- LISTED ENTRIES -
/-- Major 0x31. -/
def pickVectorMemory (w : Nat) : Option Instr :=
  match bits w 4 4 with
  | 0x00 => some (.vld (bits w 21 5) (bits w 16 5) (bits w 8 3) (bits w 0 4))
  | 0x01 => some (.vst (bits w 21 5) (bits w 16 5) (bits w 8 3) (bits w 0 4))
  | 0x02 => some (.vlds (bits w 21 5) (bits w 16 5) (bits w 11 5) (bits w 8 3) (bits w 0 4))
  | 0x03 => some (.vsts (bits w 21 5) (bits w 16 5) (bits w 11 5) (bits w 8 3) (bits w 0 4))
  | 0x04 => some (.vldi (bits w 21 5) (bits w 16 5) (bits w 11 5) (bits w 8 3) (bits w 0 4))
  | 0x05 => some (.vsti (bits w 21 5) (bits w 16 5) (bits w 11 5) (bits w 8 3) (bits w 0 4))
  | 0x06 => some (.vldp (bits w 21 5) (bits w 16 5) (bits w 8 3) (bits w 0 4))
  | 0x07 => some (.vstp (bits w 21 5) (bits w 16 5) (bits w 8 3))
  | _ => none

/-- Major 0x32. -/
def pickSparse (w : Nat) : Option Instr :=
  match bits w 0 8 with
  | 0x00 => some (.vnzs (bits w 21 5) (bits w 16 5) (bits w 8 3))
  | 0x01 => some (.vband (bits w 21 5) (bits w 16 5) (bits w 11 5) (bits w 8 3))
  | 0x02 => some (.vpopp (bits w 21 5) (bits w 16 5) (bits w 8 3))
  | 0x03 => some (.visect (bits w 21 5) (bits w 16 5) (bits w 11 5) (bits w 8 3))
  | 0x08 => some (.vmovmMaskToVector (bits w 21 5) (bits w 16 3))
  | 0x09 => some (.mand (bits w 21 3) (bits w 16 3) (bits w 11 3))
  | 0x0A => some (.mor (bits w 21 3) (bits w 16 3) (bits w 11 3))
  | 0x0B => some (.mnot (bits w 21 3) (bits w 16 3))
  | 0x0C => some (.mpop (bits w 21 5) (bits w 16 3))
  | 0x0D => some (.vmovmVectorToMask (bits w 21 3) (bits w 16 5))
  | _ => none

/-- Major 0x39. -/
def pickSync (w : Nat) : Option Instr :=
  match bits w 0 6 with
  | 0x00 => some (.endThread)
  | 0x01 => some (.yield)
  | 0x02 => some (.suspend (bits w 16 5) (bits w 11 5))
  | 0x03 => some (.resume (bits w 21 5) (bits w 16 5) (bits w 11 5))
  | 0x04 => some (.hbeat)
  | 0x08 => some (.cnti (bits w 16 5) (bits w 11 5))
  | 0x09 => some (.cnta (bits w 21 5) (bits w 16 5) (bits w 11 5))
  | 0x0A => some (.cntaRel (bits w 21 5) (bits w 16 5) (bits w 11 5))
  | 0x0B => some (.cntw (bits w 21 5) (bits w 16 5) (bits w 11 5))
  | 0x0C => some (.cntt (bits w 21 5) (bits w 16 5) (bits w 11 5))
  | 0x10 => some (.barinit (bits w 16 5) (bits w 11 5))
  | 0x11 => some (.bararv (bits w 21 5) (bits w 16 5))
  | 0x12 => some (.bardrop (bits w 16 5))
  | 0x13 => some (.barwait (bits w 16 5) (bits w 11 5))
  | 0x14 => some (.bartx (bits w 16 5) (bits w 11 5))
  | 0x18 => some (.gjoin (bits w 21 5) (bits w 11 5))
  | 0x19 => some (.gleave (bits w 21 5) (bits w 11 5))
  | 0x1A => some (.gld (bits w 21 5) (bits w 16 5) (bits w 9 2) (bits w 6 3))
  | 0x1B => some (.gldf (bits w 21 5) (bits w 16 5) (bits w 9 2) (bits w 6 3))
  | 0x1C => some (.gbar (bits w 21 5) (bits w 11 5))
  | 0x1D => some (.ginfo (bits w 21 5) (bits w 11 5))
  | 0x20 => some (.fork (bits w 16 5) (bits w 11 5))
  | 0x21 => some (.join (bits w 16 5))
  | 0x22 => some (.dqpush (bits w 21 5) (bits w 16 5))
  | 0x23 => some (.dqpop (bits w 21 5) (bits w 16 5))
  | 0x28 => some (.rget (bits w 21 5) (bits w 16 5))
  | 0x29 => some (.rput (bits w 16 5) (bits w 11 5))
  | 0x2A => some (.rtake (bits w 21 5) (bits w 16 5) (bits w 11 5))
  | 0x2B => some (.rfree (bits w 21 5) (bits w 16 5) (bits w 11 5))
  | _ => none

/-- Major 0x3A. -/
def pickEngine (w : Nat) : Option Instr :=
  match bits w 16 10 with
  | 0x000 => some (.ecopy (bits w 11 5) (bits w 6 5) (bits w 3 3))
  | 0x040 => some (.egath (bits w 11 5) (bits w 6 5) (bits w 3 3) (bits w 0 3))
  | 0x041 => some (.escat (bits w 11 5) (bits w 6 5) (bits w 3 3) (bits w 0 2))
  | 0x080 => some (.esub (bits w 11 5) (bits w 6 5))
  | 0x081 => some (.ebind (bits w 11 5) (bits w 6 5) (bits w 3 3))
  | 0x082 => some (.enear (bits w 11 5) (bits w 6 5) (bits w 3 3))
  | 0x0C0 => some (.eqry (bits w 11 5) (bits w 3 3))
  | 0x100 => some (.qload (bits w 11 5) (bits w 6 5) (bits w 3 3))
  | 0x101 => some (.qplay (bits w 11 5) (bits w 3 3))
  | 0x140 => some (.nsend (bits w 11 5) (bits w 6 5))
  | 0x141 => some (.nrecv (bits w 11 5) (bits w 6 5))
  | 0x142 => some (.npoll (bits w 11 5) (bits w 6 5) (bits w 3 3))
  | 0x180 => some (.migr (bits w 11 5) (bits w 6 5) (bits w 3 3))
  | 0x1C0 => some (.mzero (bits w 3 2) (bits w 0 3))
  | 0x1C1 => some (.mlda (bits w 11 5) (bits w 6 5))
  | 0x1C2 => some (.mldb (bits w 11 5) (bits w 6 5))
  | 0x1C3 => some (.mpost (bits w 11 5) (bits w 6 5))
  | 0x1C4 => some (.mop (bits w 11 5) (bits w 6 5) (bits w 0 3))
  | 0x1C5 => some (.mopm (bits w 11 5) (bits w 6 5) (bits w 3 2) (bits w 0 3))
  | 0x1C6 => some (.mst (bits w 11 5) (bits w 6 5) (bits w 0 3))
  | 0x1C7 => some (.mrd (bits w 11 5) (bits w 6 5) (bits w 0 3))
  | 0x1C8 => some (.mscale (bits w 11 5) (bits w 6 5) (bits w 3 1) (bits w 0 3))
  | 0x1C9 => some (.mstat (bits w 11 5) (bits w 3 1) (bits w 0 3))
  | 0x200 => some (.cruise (bits w 11 5) (bits w 6 5) (bits w 0 3))
  | 0x201 => some (.blaze (bits w 11 5) (bits w 6 5) (bits w 2 1) (bits w 0 2))
  | 0x202 => match bits w 2 2 with
    | 0 => some (.blzmov (bits w 4 2) (bits w 0 2))
    | 1 => some (.blzmovStore (bits w 11 5) (bits w 4 2))
    | 2 => some (.blzmovLoad (bits w 11 5) (bits w 6 5) (bits w 0 2))
    | 3 => some (.blzmovAnd (bits w 4 2) (bits w 0 2))
    | _ => none
  | 0x203 => some (.blzpop (bits w 11 5) (bits w 6 5) (bits w 0 2))
  | 0x240 => some (.ewr (bits w 11 5) (bits w 0 6))
  | 0x241 => some (.erd (bits w 11 5) (bits w 0 6))
  | _ => none

/-- Major 0x3B. -/
def pickSystem (w : Nat) : Option Instr :=
  match bits w 0 11 with
  | 0 => some (.nop)
  | 1 => some (.trap (bits w 21 5) (bits w 16 5))
  | 2 => some (.eret)
  | 3 => some (.wfe)
  | 4 => some (.synci)
  | 5 => if bits w 21 5 = 1 then some (.tlbinvJob) else some (.tlbinvPage (bits w 16 5))
  | 6 => some (.brk (bits w 21 5))
  | _ => none

/-- The term that the major opcode and the function fields name, before the legality checks (R154). -/
def pick (w : Nat) : Option Instr :=
  match bits w 26 6 with
  | 0x01 => pickAlu w
  | 0x02 => some (.addi (bits w 21 5) (bits w 16 5) (bits w 0 16))
  | 0x03 => some (.andi (bits w 21 5) (bits w 16 5) (bits w 0 16))
  | 0x04 => some (.ori (bits w 21 5) (bits w 16 5) (bits w 0 16))
  | 0x05 => some (.xori (bits w 21 5) (bits w 16 5) (bits w 0 16))
  | 0x06 => some (.slti (bits w 21 5) (bits w 16 5) (bits w 0 16))
  | 0x07 => pickShift w
  | 0x08 => some (.lih (bits w 21 5) (bits w 16 5) (bits w 0 16))
  | 0x09 => some (.lil (bits w 21 5) (bits w 0 16))
  | 0x0A => some (.lea (bits w 21 5) (bits w 16 5) (bits w 0 16))
  | 0x0B => some (.addpc (bits w 21 5) (bits w 0 16))
  | 0x10 => some (.ldB (bits w 21 5) (bits w 16 5) (bits w 0 16))
  | 0x11 => some (.ldH (bits w 21 5) (bits w 16 5) (bits w 0 16))
  | 0x12 => some (.ldW (bits w 21 5) (bits w 16 5) (bits w 0 16))
  | 0x13 => some (.ldD (bits w 21 5) (bits w 16 5) (bits w 0 16))
  | 0x14 => some (.ldBZ (bits w 21 5) (bits w 16 5) (bits w 0 16))
  | 0x15 => some (.ldHZ (bits w 21 5) (bits w 16 5) (bits w 0 16))
  | 0x16 => some (.ldWZ (bits w 21 5) (bits w 16 5) (bits w 0 16))
  | 0x18 => some (.stB (bits w 21 5) (bits w 16 5) (bits w 0 16))
  | 0x19 => some (.stH (bits w 21 5) (bits w 16 5) (bits w 0 16))
  | 0x1A => some (.stW (bits w 21 5) (bits w 16 5) (bits w 0 16))
  | 0x1B => some (.stD (bits w 21 5) (bits w 16 5) (bits w 0 16))
  | 0x1C => pickIndexed w
  | 0x1D => pickFullEmpty w
  | 0x1E => pickAtomic w
  | 0x20 => some (.beq (bits w 21 5) (bits w 16 5) (bits w 0 16))
  | 0x21 => some (.bne (bits w 21 5) (bits w 16 5) (bits w 0 16))
  | 0x22 => some (.blt (bits w 21 5) (bits w 16 5) (bits w 0 16))
  | 0x23 => some (.bge (bits w 21 5) (bits w 16 5) (bits w 0 16))
  | 0x24 => some (.bltu (bits w 21 5) (bits w 16 5) (bits w 0 16))
  | 0x25 => some (.bgeu (bits w 21 5) (bits w 16 5) (bits w 0 16))
  | 0x26 => some (.bz (bits w 21 5) (bits w 0 16))
  | 0x27 => some (.bnz (bits w 21 5) (bits w 0 16))
  | 0x28 => some (.jmp (bits w 0 26))
  | 0x29 => some (.jal (bits w 0 26))
  | 0x2A => pickJump w
  | 0x2B => some (.loop (bits w 25 1) (bits w 20 5) (bits w 10 10))
  | 0x2C => some (.loopi (bits w 25 1) (bits w 20 5 * 1024 + bits w 0 10) (bits w 10 10))
  | 0x30 => pickVector w
  | 0x31 => pickVectorMemory w
  | 0x32 => pickSparse w
  | 0x34 => some (.send (bits w 21 5) (bits w 16 5) (bits w 12 2) (bits w 0 12))
  | 0x35 => some (.sendi (bits w 21 5) (bits w 16 5) (bits w 12 2) (bits w 0 12))
  | 0x36 => some (.sendm (bits w 21 5) (bits w 16 5) (bits w 14 2) (bits w 12 2) (bits w 0 12))
  | 0x37 => some (.spawn (bits w 21 5) (bits w 16 5) (bits w 12 2) (bits w 0 12))
  | 0x38 => some (.xdsp (bits w 21 5) (bits w 16 5) (bits w 12 2) (bits w 0 12))
  | 0x39 => pickSync w
  | 0x3A => pickEngine w
  | 0x3B => pickSystem w
  | 0x3C => some (.crd (bits w 21 5) (bits w 0 12))
  | 0x3D => some (.cwr (bits w 16 5) (bits w 0 12))
  | 0x3E => some (.safept (bits w 0 16))
  | _ => none

/-- The decoder: total, and none for every word that raises the illegal-instruction trap (R152-R154). -/
def decodeWord (w : Nat) : Option Instr :=
  match pick w with
  | some i => if wellFormed i && encode i == w then some i else none
  | none => none

/-- The four bytes of an instruction word, lowest address first (R4, R148). -/
def wordBytes (w : Nat) : List Nat := [bits w 0 8, bits w 8 8, bits w 16 8, bits w 24 8]

/-- A little-endian list of bytes as a number (R4). -/
def bytesWord : List Nat → Nat
  | [] => 0
  | b :: bs => b + 256 * bytesWord bs

/-- The decoder over the bytes of one instruction. -/
def decodeBytes (bs : List Nat) : Option Instr := decodeWord (bytesWord bs)

/-- What the decoder reads from the instruction whose bits are `w` as the opcode table numbers them. Every core word has 32 bits; a row
with no encoding has no word, and nothing decodes to it. -/
def decodeTableWord (nbits w : Nat) : Option Instr :=
  if nbits ≤ 32 then decodeBytes (wordBytes (bits w 0 nbits)) else none

end Sys2Proof
end

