-- ==== Sys2Proof/Machine/State.lean ====
section
/-! DEFINITION. The state of the machine as plain data: every register, memory, queue, table and unit that the spec names.
Keys: a core is `pkg * 8192 + core id` (00 R7, R8), a context is `core key * 8 + index`, a grove is `pkg * 256 + die * 64 + grove`. -/

namespace Sys2Proof.Machine

open Sys2Proof

/-- A step that stops the machine with a fault. No meaning of this model raises one: every exception of the spec is a next state. -/
inductive Fault where
  /-- Raised by nothing (safe): the type needs a member. -/
  | never
deriving DecidableEq, Repr

/-- A step without a meaning. -/
inductive Refusal where
  /-- Raised by an arm of Dispatch whose row has no meaning yet (safe). -/
  | notModelled (mnemonic : String)
deriving DecidableEq, Repr

/-! ## Threads -/

/-- A vector register: bits, format tag and plane count field (05 R140). -/
structure VReg where
  bits : BitVec 1024
  tag : Nat
  planes : Nat
deriving DecidableEq, Repr

/-- One hardware loop level (02 R62-R64). `org` and `cur` are the first and the last instruction of the current iteration's body. -/
structure LoopLevel where
  cnt : Word
  sta : Word
  fin : Word
  org : Word
  cur : Word
  act : Bool
deriving DecidableEq, Repr

/-- The report of a fault that is still to be delivered (17 R381, R384). `pc` is the record's PC; `frame` marks the failure of a register that could not
be written to a frame which was given back since: FADDR is then that of the frame that the delivery writes (18 R409). -/
structure FaultInfo where
  cause : Nat
  fpc : Word
  faddr : Word
  finfo : Word
  pc : Word
  frame : Bool := false
deriving DecidableEq, Repr

/-- What makes a thread a fault-handler thread: its fault-ring entry, and the fence that a notice names, as core + 2^25 × which of the core's fences (17
R383, R385, R390; log 28). -/
structure Handler where
  entry : Word
  notice : Option Nat
deriving DecidableEq, Repr

/-- What a thread waits on (02 R32 and the waits of 07 R198, 09 R236, R239, R253, 10 R265, 11 R293, R312, 13 R354, R359, 03 R93). -/
inductive Obj where
  | dword (key : Nat) (full : Bool)
  | counter (key : Nat)
  | fence (key : Nat)
  | barrier (key : Nat)
  | ring (key consumer : Nat)
  | group (pkg job num phase : Nat)
  | groupLoad (pkg job num : Nat)
  | injector (core : Nat)
  | spawner (core : Nat)
  | sawmill (grove : Nat)
  | sawRead (grove : Nat)
  | cruise (grove : Nat)
  | engineRoom (core unit : Nat)
  | queuePair (pkg qp : Nat)
  | event (core : Nat)
  | landing (pkg : Nat)
  | migration (pkg job page : Nat)
  | aperture (pkg slot : Nat)
  | pool (grove : Nat)
  | away (va : Nat)
  | acks (core : Nat)
deriving DecidableEq, Repr

/-- What a hardware context does. -/
inductive Status where
  | dormant
  | running
  | waiting (on : Obj) (since seq : Nat)
  | faulting (f : FaultInfo) (since : Nat)
  | stopped
deriving DecidableEq, Repr

/-- A continuation record (02 R27). `w1` is bytes 8-15, `args` are A1 to A6. -/
structure Rec where
  pc : Word
  job : Nat
  prio : Nat
  ff : Bool
  fc : Bool
  st : Bool
  rs : Bool
  w1 : Word
  args : List Word
deriving DecidableEq, Repr

/-- A group load that waits on members (09 R252): the offset that it reads, whether it is a GLDF, the members still to be read as (core, rank), the
values read as (rank, value), and whether a rank did not contribute. -/
structure GroupLoad where
  ofs : Nat
  full : Bool
  left : List (Nat × Nat)
  got : List (Nat × Nat)
  short : Bool
deriving DecidableEq, Repr

/-- A hardware context with its registers (06 R145). `insn` is the word of the instruction that a waiting context holds: it was fetched and its operands
read when it issued (log 18). -/
structure Ctx where
  status : Status
  pc : Word
  job : Nat
  prio : Nat
  st : Bool
  a : KMap Word
  v : KMap VReg
  m : KMap (BitVec 128)
  b : KMap (BitVec 256)
  l0 : LoopLevel
  l1 : LoopLevel
  stat : Word
  seed : Word
  cause : Word
  fpc : Word
  faddr : Word
  finfo : Word
  hold : Word
  hb : Nat
  hbMark : Nat
  event : Bool
  handler : Option Handler
  spMark : Nat
  badRegs : List Nat
  gload : Option GroupLoad
  lost : Bool
  insn : Option Nat
deriving DecidableEq, Repr

/-- A record in a landing queue, a deque or a ready pool; `age` is the cycle it entered (02 R49). `lost` marks a GBAR whose group record failed
while the thread waited (18 R413). -/
structure QRec where
  r : Rec
  age : Nat
  handler : Option Handler
  lost : Bool := false
deriving DecidableEq, Repr

/-- A record parked on an object (02 R32). -/
structure Parked where
  obj : Obj
  qrec : QRec
  seen : Word := 0
deriving DecidableEq, Repr

/-! ## Messages -/

/-- A message held by its injector until its last packet is accepted (02 R19). `origin` is the source core id that A4 shows; `trig` marks a
trigger message, a local push of 02 R48. -/
structure Msg where
  num : Nat
  dst : Nat
  job : Nat
  handler : Nat
  prio : Nat
  arg0 : Word
  arg1 : Word
  payload : List Byte
  link : Word
  origin : Nat
  left : Nat
  sent : Nat
  trig : Bool
deriving DecidableEq, Repr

- WHAT TO WORK ON -
From the data above, return every line from the line that has "some (.ldW (bits" up to and including the line that has "some (.stB (bits", exactly.

- ANSWER AREA -
  | 0x12 => some (.ldW (bits w 21 5) (bits w 16 5) (bits w 0 16))
  | 0x13 => some (.ldD (bits w 21 5) (bits w 16 5) (bits w 0 16))
  | 0x14 => some (.ldBZ (bits w 21 5) (bits w 16 5) (bits w 0 16))
  | 0x15 => some (.ldHZ (bits w 21 5) (bits w 16 5) (bits w 0 16))
  | 0x16 => some (.ldWZ (bits w 21 5) (bits w 16 5) (bits w 0 16))
  | 0x18 => some (.stB (bits w 21 5) (bits w 16 5) (bits w 0 16))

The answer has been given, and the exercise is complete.